10 цитат из интервью Ивана Сафронова «Коммерсанту»
Иван Сафронов все еще не может рассказать, за что именно его преследуют, потому что ФСБ не делится с ним деталями уголовного дела
Иван Сафронов все еще не может рассказать, за что именно его преследуют, потому что ФСБ не делится с ним деталями уголовного дела / Анна Майорова / URA.RU / ТАСС

Бывший специальный корреспондент «Коммерсанта» и «Ведомостей» Иван Сафронов, весной 2020 г. ставший советником главы «Роскосмоса» Дмитрия Рогозина, а в июле задержанный по подозрению в госизмене, дал «Коммерсанту» первое после ареста интервью. «Ведомости» публикуют самые важные цитаты.

С 7 июля 2020 г.

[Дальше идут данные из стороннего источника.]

theorem wakeStep3_touch (s : State) (l : List (Tile × Fin 512)) : Touch 0x349ffffdfe s (wakeStep3 s l) := by
  have h0 : Touch 0x349ffffdfe s { s with mem := memZero s.mem 0x010000000000 0x020000000000, poison := s.poison.filter fun b => !isStacked (64 * b) } :=
    ⟨fun p hp => by cases p <;> first | rfl | exact fun _ _ _ => rfl | exact fun _ _ _ _ => rfl | exact ⟨rfl, rfl⟩ | exact ⟨rfl, rfl, rfl⟩ | exact ⟨rfl, rfl, rfl, rfl, rfl, rfl⟩ | exact absurd hp (by decide), fun h => absurd h (by decide), fun h => memZero_canonical h _ _, Nat.le_refl _, id⟩
  have h1 := h0.foldl (l := l) (f := failTraining) fun y a hy => Touch.step (failTraining_touch ..) rfl hy
  unfold wakeStep3
  dsimp only
  split
  · exact Touch.step (setReason_touch ..) rfl h1
  · exact Touch.step (clearReason_touch ..) rfl h1

theorem zeroEdition_touch (s : State) (i : Instance) (copy : List Byte) : Touch 0x80 s (zeroEdition s i copy) := by
  unfold zeroEdition
  repeat' first
    | with_reducible exact Touch.refl _
    | (with_reducible apply Touch.step (State_modInst_touch ..)); exact rfl

theorem wakeStep4_touch (s : State) : Touch 0x349ffffdfe s (wakeStep4 s) := by
  have h0 : Touch 0x349ffffdfe s { s with mem := memZero s.mem 0 0x100000000, poison := s.poison.filter fun b => !isOnChip (64 * b) } :=
    ⟨fun p hp => by cases p <;> first | rfl | exact fun _ _ _ => rfl | exact fun _ _ _ _ => rfl | exact ⟨rfl, rfl⟩ | exact ⟨rfl, rfl, rfl⟩ | exact ⟨rfl, rfl, rfl, rfl, rfl, rfl⟩ | exact absurd hp (by decide), fun h => absurd h (by decide), fun h => memZero_canonical h _ _, Nat.le_refl _, id⟩
  unfold wakeStep4
  dsimp only
  refine Touch.step (enterShunt_touch ..) rfl ?_
  refine Touch.step (startAcquiring_touch ..) rfl ?_
  refine Touch.step (startAcquiring_touch ..) rfl ?_
  refine Touch.step (zeroEdition_touch ..) rfl ?_
  exact Touch.step (zeroEdition_touch ..) rfl h0

theorem execWakeStepDone_touch (step : Fin 5) (found : WakeFindings) (s : State) : TouchNext 0x369ffffdfe s (execWakeStepDone step found s) := by
  unfold execWakeStepDone
  repeat' first
    | with_reducible exact Touch.refl _
    | (with_reducible apply Touch.step (State_modPower_touch ..)); exact rfl
    | (with_reducible apply Touch.step (wakeStep1_touch ..)); exact rfl
    | (with_reducible apply Touch.step (wakeStep3_touch ..)); exact rfl
    | (with_reducible apply Touch.step (wakeStep4_touch ..)); exact rfl
    | with_reducible apply TouchNext.next
    | with_reducible apply Touch.ite
    | split
    | dsimp only
    | intro _

theorem grantAllCredits_touch (s : State) : Touch 0x18000 s (grantAllCredits s) := by
  unfold grantAllCredits
  repeat' first
    | with_reducible exact Touch.refl _
    | dsimp only
    | (with_reducible apply Touch.step (touch_ports_cc ..)); exact rfl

Иван Сафронов находится в СИЗО «Лефортово». ФСБ обвиняет его в госизмене: следователи утверждают, что Сафронов был завербован в марте 2012 г. представителем разведки Чехии, а в 2017 г. по его заданию передал через интернет информацию о военно-техническом сотрудничестве России со странами Африки, а также деятельности Вооруженных сил России на Ближнем Востоке.

О следователях

Достаточно ясно, что они действуют по формуле: «Вижу цель, не вижу препятствий». За полгода никто из следственной группы не дал мне разъяснений по сути предъявленных обвинений, только какие-то общие фразы: в 2017 г. ты передал что-то такое, чего передавать нельзя, но мы тебе это не покажем, потому что не хотим. С начала следствия были назначены несколько экспертиз, в том числе на предмет секретности сведений, содержащихся в отправленных мною письмах. Судя по той информации, которую следователь довел до суда во время последнего продления срока содержания под стражей, как минимум одна из этих экспертиз была готова в середине октября 2020 г., но, несмотря на все наши просьбы, меня с ней до сих пор не ознакомили <...> Все допросы велись исключительно по моим ходатайствам. По сути, я просто сижу в четырех стенах — и ничего не происходит. Возможно, это такая тактика у следователя. Может, он поймал настоящего шпиона и все силы бросил на него. Мне трудно сказать: из камеры мало что слышно и видно.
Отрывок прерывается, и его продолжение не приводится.